From The Jewish Press: The call from the Department of the Army came to me on a random day in the summer of 2012, an unexpected offer to serve our country as an Army civilian. The opportunity presented to me that afternoon had all the perks that any young professional would dream of: on the job training, continuing education, mentorship and apprenticeship in addition to job stability and security with lifelong benefits and opportunity for job growth with the federal government. The catch, however, would be a commitment of two years of public service to our military – anywhere in the world.
The offer came from the Office of the Chief of Public Affairs, known within the Army as OCPA. Headquartered in Washington D.C., OCPA is the United States Army command responsible for explaining and justifying the intricacies of the army to the public. OCPA fulfills the army’s obligation to keep the American people and the army informed. The job is not an easy one. One must explain and balance the intricacies of the United States Army while protecting national security interests. Upon learning more about the position and its responsibilities, I began to realize what an honor and privilege it would be to join a group of unique individuals who undertake such a complex mandate with integrity and pride. Who was I to turn down such an offer?
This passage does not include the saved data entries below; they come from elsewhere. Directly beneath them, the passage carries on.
-- ==== Sys2Proof/Laws/NioftRunSound.lean ====
section
/-! SUPPORT. The operations of Machine/NioftRun.lean are sound: see Laws/Sound.lean. -/

set_option linter.all false

namespace Sys2Proof.Machine

theorem State.wdogKick_sound {s0 s : State} (h : Sound s0 s) {a1} : Sound s0 (State.wdogKick s a1) := by
  have e := @rfl _ @State.wdogKick
  conv at e => rhs; delta State.wdogKick
  rw [e]; clear e; beta_reduce
  repeat' first
    | with_reducible assumption
    | (fail_if_no_progress (extract_lets -underBinder +onlyGivenNames x); first | (have hT : (type_of% x) = (Nat) := (by with_reducible rfl); clear hT; clear_value x) | fail)
    | with_reducible apply State.updCore_sound

theorem State.ccsWrite_sound {s0 s : State} (h : Sound s0 s) {a1 a2 a3} : Sound s0 (State.ccsWrite s a1 a2 a3) := by
  have e := @rfl _ @State.ccsWrite
  conv at e => rhs; delta State.ccsWrite
  rw [e]; clear e; beta_reduce
  repeat' first
    | with_reducible assumption
    | (fail_if_no_progress (extract_lets -underBinder +onlyGivenNames x); first | (have hT : (type_of% x) = (Nat) := (by with_reducible rfl); clear hT; clear_value x) | fail)
    | (with_reducible apply sound_ite <;> intro)
    | with_reducible apply State.setReg_sound
    | with_reducible apply State.w1c_sound
    | with_reducible apply State.doneWrite_sound
    | with_reducible apply State.wdogKick_sound

theorem State.nioWriteAt_sound {s0 s : State} (h : Sound s0 s) {a1 a2 a3 a4} : SoundO s0 (State.nioWriteAt s a1 a2 a3 a4) := by
  have e := @rfl _ @State.nioWriteAt
  conv at e => rhs; delta State.nioWriteAt
  rw [e]; clear e; beta_reduce
  repeat' first
    | with_reducible assumption
    | with_reducible apply State.dataWrite_sound
    | with_reducible apply State.ccsWrite_sound
    | with_reducible apply State.updCore_sound
    | with_reducible exact soundO_none
    | with_reducible apply soundO_some
    | split

theorem State.nioIntEntry_sound {s0 s : State} (h : Sound s0 s) {a1 a2} : Sound s0 (State.nioIntEntry s a1 a2) := by
  have e := @rfl _ @State.nioIntEntry
  conv at e => rhs; delta State.nioIntEntry
  rw [e]; clear e; beta_reduce
  repeat' first
    | with_reducible assumption
    | (fail_if_no_progress (extract_lets -underBinder +onlyGivenNames x); first | (have hT : (type_of% x) = (Bool) := (by with_reducible rfl); clear hT; clear_value x) | (clear_value x) | fail)
    | (with_reducible apply sound_ite <;> intro)
    | with_reducible apply State.nioEnter_sound
    | with_reducible apply State.spend_sound

theorem State.busErr_sound {s0 s : State} (h : Sound s0 s) {a1 a2 a3} : Sound s0 (State.busErr s a1 a2 a3) := by
  have e := @rfl _ @State.busErr
  conv at e => rhs; delta State.busErr
  rw [e]; clear e; beta_reduce
  repeat' first
    | with_reducible assumption
    | (fail_if_no_progress (extract_lets -underBinder +onlyGivenNames x); first | (have hT : (type_of% x) = (Nat) := (by with_reducible rfl); clear hT; clear_value x) | fail)
    | (with_reducible apply sound_ite <;> intro)
    | with_reducible apply State.setReg_sound

theorem State.farRead_sound {s0 s : State} (h : Sound s0 s) {a1 a2 a3 a4} : Snd s0 (State.farRead s a1 a2 a3 a4) := by
  have e := @rfl _ @State.farRead
  conv at e => rhs; delta State.farRead
  rw [e]; clear e; beta_reduce
  repeat' first
    | with_reducible assumption
    | (with_reducible apply snd_ite <;> intro)
    | with_reducible apply State.busRead_sound
    | with_reducible apply State.busErr_sound
    | with_reducible apply State.devRead_sound
    | (with_reducible refine Sound.upd ?_ ?_; (on_goal 2 => with_reducible rfl); refine Snd.of_eq (by assumption) ?_)
    | split
    | with_reducible apply snd_pair

theorem State.nioEnd_sound {s0 s : State} (h : Sound s0 s) {a1 a2 a3} : Sound s0 (State.nioEnd s a1 a2 a3) := by
  have e := @rfl _ @State.nioEnd
  conv at e => rhs; delta State.nioEnd
  rw [e]; clear e; beta_reduce
  repeat' first
    | with_reducible assumption
    | with_reducible apply State.nioBoundary_sound
    | with_reducible apply State.spend_sound
    | with_reducible apply State.setPc_sound

theorem State.nioRep_sound {s0 s : State} (h : Sound s0 s) {a1 a2} : Sound s0 (State.nioRep s a1 a2) := by
  have e := @rfl _ @State.nioRep
  conv at e => rhs; delta State.nioRep
  rw [e]; clear e; beta_reduce
  repeat' first
    | with_reducible assumption
    | (with_reducible apply sound_ite <;> intro)
    | with_reducible apply State.nioFetch_sound
    | with_reducible apply State.nioTrap_sound
    | with_reducible apply State.nioEnd_sound
    | with_reducible apply State.updCore_sound
    | with_reducible apply State.spend_sound
    | (with_reducible refine Sound.upd ?_ ?_; (on_goal 2 => with_reducible rfl); refine Snd.of_eq (by assumption) ?_)
    | split

theorem State.nioFenceDone_sound {s0 s : State} (h : Sound s0 s) {a1 a2} : Sound s0 (State.nioFenceDone s a1 a2) := by
  have e := @rfl _ @State.nioFenceDone
  conv at e => rhs; delta State.nioFenceDone
  rw [e]; clear e; beta_reduce
  repeat' first
    | with_reducible assumption
    | (fail_if_no_progress (extract_lets -underBinder +onlyGivenNames x); first | (clear_value x) | fail)
    | (with_reducible apply sound_ite <;> intro)
    | with_reducible apply State.nioEnd_sound
    | with_reducible apply State.updCore_sound

theorem State.popWords_sound {s0 s : State} (h : Sound s0 s) {a0 a1 a2} : Snd s0 (State.popWords a0 a1 a2 s) := by
  induction a2 generalizing s a1 with
  | zero => exact snd_pair h
  | succ k ih =>
    unfold State.popWords
    have hr : Snd s0 (s.dataRead a0 a1 4) := State.dataRead_sound h
    split
    · rename_i e
      exact snd_pair (Snd.of_eq e hr)
    · rename_i w t e
      have ht : Sound s0 t := Snd.of_eq e hr
      have hp : Snd s0 (State.popWords a0 (a1 + 4) k t) := ih ht
      split
      · rename_i e
        exact snd_pair (Snd.of_eq e hp)
      · rename_i e
        exact snd_pair (Snd.of_eq e hp)

theorem State.nioRet_sound {s0 s : State} (h : Sound s0 s) {a1 a2 a3} : Sound s0 (State.nioRet s a1 a2 a3) := by
  have e := @rfl _ @State.nioRet
  conv at e => rhs; delta State.nioRet
  rw [e]; clear e; beta_reduce
  repeat' first
    | with_reducible assumption
    | (fail_if_no_progress (extract_lets -underBinder +onlyGivenNames x); first | (have hT : (type_of% x) = (State) := (by with_reducible rfl); clear hT; refine (fun (hx : Sound s0 x) => ?_) ?_; (on_goal 1 => clear_value x); (on_goal 2 => subst x)) | (have hT : (type_of% x) = (List Nat) := (by with_reducible rfl); clear hT; clear_value x) | (clear_value x) | fail)
    | with_reducible apply State.nioTrap_sound
    | with_reducible apply State.popWords_sound
    | with_reducible apply State.updCore_sound
    | with_reducible apply State.nioEnd_sound
    | (with_reducible refine Sound.upd ?_ ?_; (on_goal 2 => with_reducible rfl); refine Snd.of_eq (by assumption) ?_)
    | split

theorem State.nioPut_sound {s0 s : State} (h : Sound s0 s) {a1 a2 a3} : Sound s0 (State.nioPut s a1 a2 a3) := by
  have e := @rfl _ @State.nioPut
  conv at e => rhs; delta State.nioPut
  rw [e]; clear e; beta_reduce
  repeat' first
    | with_reducible assumption
    | with_reducible apply State.updCore_sound

theorem State.nioFl_sound {s0 s : State} (h : Sound s0 s) {a1 a2} : Sound s0 (State.nioFl s a1 a2) := by
  have e := @rfl _ @State.nioFl
  conv at e => rhs; delta State.nioFl
  rw [e]; clear e; beta_reduce
  repeat' first
    | with_reducible assumption
    | with_reducible apply State.updCore_sound

theorem State.nioCall_sound {s0 s : State} (h : Sound s0 s) {a1 a2 a3} : Sound s0 (State.nioCall s a1 a2 a3) := by
  have e := @rfl _ @State.nioCall
  conv at e => rhs; delta State.nioCall
  rw [e]; clear e; beta_reduce
  repeat' first
    | with_reducible assumption
    | intro _ _ _
    | (fail_if_no_progress (extract_lets -underBinder +onlyGivenNames x); first | (have hT : (type_of% x) = (State) := (by with_reducible rfl); clear hT; refine (fun (hx : Sound s0 x) => ?_) ?_; (on_goal 1 => clear_value x); (on_goal 2 => subst x)) | (have hT : (type_of% x) = (List Nat) := (by with_reducible rfl); clear hT; clear_value x) | (clear_value x) | fail)
    | with_reducible apply State.nioTrap_sound
    | with_reducible apply State.dataWrite_sound
    | with_reducible apply State.updCore_sound
    | with_reducible apply State.nioEnd_sound
    | with_reducible refine State.each_sound ?_ _ ?_
    | with_reducible refine SoundO.getD ?_ ?_
    | split

theorem State.nioReti_sound {s0 s : State} (h : Sound s0 s) {a1 a2 a3} : Sound s0 (State.nioReti s a1 a2 a3) := by
  have e := @rfl _ @State.nioReti
  conv at e => rhs; delta State.nioReti
  rw [e]; clear e; beta_reduce
  repeat' first
    | with_reducible assumption
    | (fail_if_no_progress (extract_lets -underBinder +onlyGivenNames x); first | (have hT : (type_of% x) = (State) := (by with_reducible rfl); clear hT; refine (fun (hx : Sound s0 x) => ?_) ?_; (on_goal 1 => clear_value x); (on_goal 2 => subst x)) | (have hT : (type_of% x) = (Nat) := (by with_reducible rfl); clear hT; clear_value x) | (clear_value x) | fail)
    | (with_reducible apply sound_ite <;> intro)
    | with_reducible apply State.nioTrap_sound
    | with_reducible apply State.dataRead_sound
    | with_reducible apply State.nioVector_sound
    | with_reducible apply State.setIpl_sound
    | with_reducible apply State.nioEnd_sound
    | with_reducible apply State.updCore_sound
    | (with_reducible refine Sound.upd ?_ ?_; (on_goal 2 => with_reducible rfl); refine Snd.of_eq (by assumption) ?_)
    | split
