-- ==== Sys2Proof/Laws/HeadCoreCalm.lean ====
section
/-! SUPPORT. The operations of Machine/HeadCore.lean that can finish commands leave calm ones alone: see Laws/Calm.lean. -/

set_option linter.all false

namespace Sys2Proof.Machine

theorem State.setHead_calm {s0 s : State} (h : Calm s0 s) {a1 a2} : Calm s0 (State.setHead s a1 a2) := by
  have e := @rfl _ @State.setHead
  conv at e => rhs; delta State.setHead
  rw [e]; clear e; beta_reduce
  repeat' (with_reducible refine Calm.upd ?_ ?_; (on_goal 2 => with_reducible rfl); with_reducible assumption)

theorem State.updHead_calm {s0 s : State} (h : Calm s0 s) {a1 a2} : Calm s0 (State.updHead s a1 a2) := by
  have e := @rfl _ @State.updHead
  conv at e => rhs; delta State.updHead
  rw [e]; clear e; beta_reduce
  repeat' first
    | with_reducible assumption
    | with_reducible apply State.setHead_calm

theorem State.setHd_calm {s0 s : State} (h : Calm s0 s) {a1 a2 a3} : Calm s0 (State.setHd s a1 a2 a3) := by
  have e := @rfl _ @State.setHd
  conv at e => rhs; delta State.setHd
  rw [e]; clear e; beta_reduce
  repeat' first
    | with_reducible assumption
    | with_reducible apply State.setReg_calm

end Sys2Proof.Machine
end

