-- ==== Sys2Proof/Laws/EngineRowsSound.lean ====
section
/-! SUPPORT. The operations of Machine/EngineRows.lean are sound: see Laws/Sound.lean. -/

set_option linter.all false

namespace Sys2Proof.Machine

theorem execThrottleStep_sound {s0 s : State} (h : Sound s0 s) {a0 a1} : SoundU s0 (execThrottleStep a0 a1 s) := by
  have e := @rfl _ @execThrottleStep
  conv at e => rhs; delta execThrottleStep
  rw [e]; clear e; beta_reduce
  repeat' first
    | with_reducible assumption
    | intro _ _
    | with_reducible apply State.quietly_sound
    | with_reducible apply State.throttle_sound

theorem execPatrolScrubRead_sound {s0 s : State} (h : Sound s0 s) {a0} : SoundU s0 (execPatrolScrubRead a0 s) := by
  have e := @rfl _ @execPatrolScrubRead
  conv at e => rhs; delta execPatrolScrubRead
  rw [e]; clear e; beta_reduce
  repeat' first
    | with_reducible assumption
    | intro _ _
    | with_reducible apply State.quietly_sound
    | with_reducible apply State.scrubLine_sound
    | with_reducible apply State.nioScrub_sound
    | with_reducible apply State.mantelScrub_sound
    | split

theorem execRegionFillDone_sound {s0 s : State} (h : Sound s0 s) {a0} : SoundU s0 (execRegionFillDone a0 s) := by
  have e := @rfl _ @execRegionFillDone
  conv at e => rhs; delta execRegionFillDone
  rw [e]; clear e; beta_reduce
  repeat' first
    | with_reducible assumption
    | intro _ _
    | with_reducible apply State.working_sound
    | with_reducible apply State.regionFillDone_sound

theorem execPsqPinShort_sound {s0 s : State} (h : Sound s0 s) {a0 a1} : SoundU s0 (execPsqPinShort a0 a1 s) := by
  have e := @rfl _ @execPsqPinShort
  conv at e => rhs; delta execPsqPinShort
  rw [e]; clear e; beta_reduce
  repeat' first
    | with_reducible assumption
    | intro _ _
    | with_reducible apply State.working_sound
    | with_reducible apply State.pinShort_sound

theorem State.psqOpRow_sound {s0 s : State} (h : Sound s0 s) {a1 a2 a3 a4 a5} : SoundU s0 (State.psqOpRow s a1 a2 a3 a4 a5) := by
  have e := @rfl _ @State.psqOpRow
  conv at e => rhs; delta State.psqOpRow
  rw [e]; clear e; beta_reduce
  repeat' first
    | with_reducible assumption
    | intro _ _
    | with_reducible apply State.working_sound
    | with_reducible apply State.psqSlotStep_sound

theorem execPsqDrive_sound {s0 s : State} (h : Sound s0 s) {a0 a1 a2 a3} : SoundU s0 (execPsqDrive a0 a1 a2 a3 s) := by
  have e := @rfl _ @execPsqDrive
  conv at e => rhs; delta execPsqDrive
  rw [e]; clear e; beta_reduce
  repeat' first
    | with_reducible assumption
    | with_reducible apply State.psqOpRow_sound

theorem execRectOpBegin_sound {s0 s : State} (h : Sound s0 s) {a0} : SoundU s0 (execRectOpBegin a0 s) := by
  have e := @rfl _ @execRectOpBegin
  conv at e => rhs; delta execRectOpBegin
  rw [e]; clear e; beta_reduce
  repeat' first
    | with_reducible assumption
    | intro _ _
    | with_reducible apply State.working_sound
    | with_reducible apply State.rectOpBegin_sound
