-- ==== Sys2Proof/Laws/FlowGrow.lean ====
section
/-! SUPPORT. The operations of Machine/Flow.lean leave every committed set and drop no mark: see Laws/Grow.lean. -/

set_option linter.all false

namespace Sys2Proof.Machine

theorem State.updWb_grow {s0 s : State} (h : Grow s0 s) {a1 a2} : Grow s0 (State.updWb s a1 a2) := by
  have e := @rfl _ @State.updWb
  conv at e => rhs; delta State.updWb
  rw [e]; clear e; beta_reduce
  repeat' first
    | with_reducible assumption
    | (with_reducible refine State.updHead_grow ?_ ?_; (on_goal 2 => intro _ _ ht; first | exact ht | exact List.mem_cons_of_mem _ ht | (split <;> exact ht)))

theorem State.wbWrite_grow {s0 s : State} (h : Grow s0 s) {a1 a2 a3} : Grow s0 (State.wbWrite s a1 a2 a3) := by
  have e := @rfl _ @State.wbWrite
  conv at e => rhs; delta State.wbWrite
  rw [e]; clear e; beta_reduce
  repeat' first
    | with_reducible assumption
    | (fail_if_no_progress (extract_lets -underBinder +onlyGivenNames x); first | (have hT : ∃ α : Type, (type_of% x) = (α × State) := ⟨_, rfl⟩; clear hT; refine (fun (hx : GrowP s0 x) => ?_) ?_; (on_goal 1 => clear_value x); (on_goal 2 => subst x)) | fail)
    | with_reducible apply State.devWrite_grow
    | with_reducible apply State.updWb_grow
    | (with_reducible apply GrowP.out; with_reducible assumption)
    | split

theorem State.wbLine_grow {s0 s : State} (h : Grow s0 s) {a1 a2 a3} : Grow s0 (State.wbLine s a1 a2 a3) := by
  have e := @rfl _ @State.wbLine
  conv at e => rhs; delta State.wbLine
  rw [e]; clear e; beta_reduce
  repeat' first
    | with_reducible assumption
    | (fail_if_no_progress (extract_lets -underBinder +onlyGivenNames x); first | (have hT : (type_of% x) = (State) := (by with_reducible rfl); clear hT; refine (fun (hx : Grow s0 x) => ?_) ?_; (on_goal 1 => clear_value x); (on_goal 2 => subst x)) | (have hT : (type_of% x) = (Nat) := (by with_reducible rfl); clear hT; clear_value x) | (clear_value x) | fail)
    | (with_reducible apply grow_ite <;> intro)
    | with_reducible apply State.updWb_grow
    | with_reducible apply State.wbWrite_grow

theorem State.wbFeed_grow {s0 s : State} (h : Grow s0 s) {a1 a2 a3} : Grow s0 (State.wbFeed s a1 a2 a3) := by
  have e := @rfl _ @State.wbFeed
  conv at e => rhs; delta State.wbFeed
  rw [e]; clear e; beta_reduce
  repeat' first
    | with_reducible assumption
    | (fail_if_no_progress (extract_lets -underBinder +onlyGivenNames x); first | (clear_value x) | fail)
    | (with_reducible apply grow_ite <;> intro)
    | with_reducible apply State.updWb_grow

end Sys2Proof.Machine
end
The average young professional fresh out of graduate school with limited job experience, especially in today’s economy, would more than likely not think twice of accepting this job offer. I however, as an Orthodox Jew, had to think twice about it. Once I realized I would be fulfilling my lifelong dream of public service to my country, which has given so much to me, my family and community, I graciously accepted the Army’s offer, a decision I will never regret.
At the time of the offer, I was living on New Yorks’ Upper West Side; a bastion of Modern Orthodoxy and the place to live if you are young, single, and Jewish. At the time I was working for a Jewish not-for-profit where I gained valuable work skills, but yearned for higher job growth. I was told by OCPA officials told me I would have to leave New York as the initial assignment by would be in Philadelphia with later assignments in Maryland and Washington, D.C. Upon completion of my training I would be assigned to a yet to be determined location based on the needs of the U.S. Army. Not originally being from New York, I welcomed the opportunity to move back home to Philadelphia, where I was born and raised. While many would probably hesitate to move multiple times over two years, I saw it as a unique chance to live in and explore other cities while serving the needs of our country.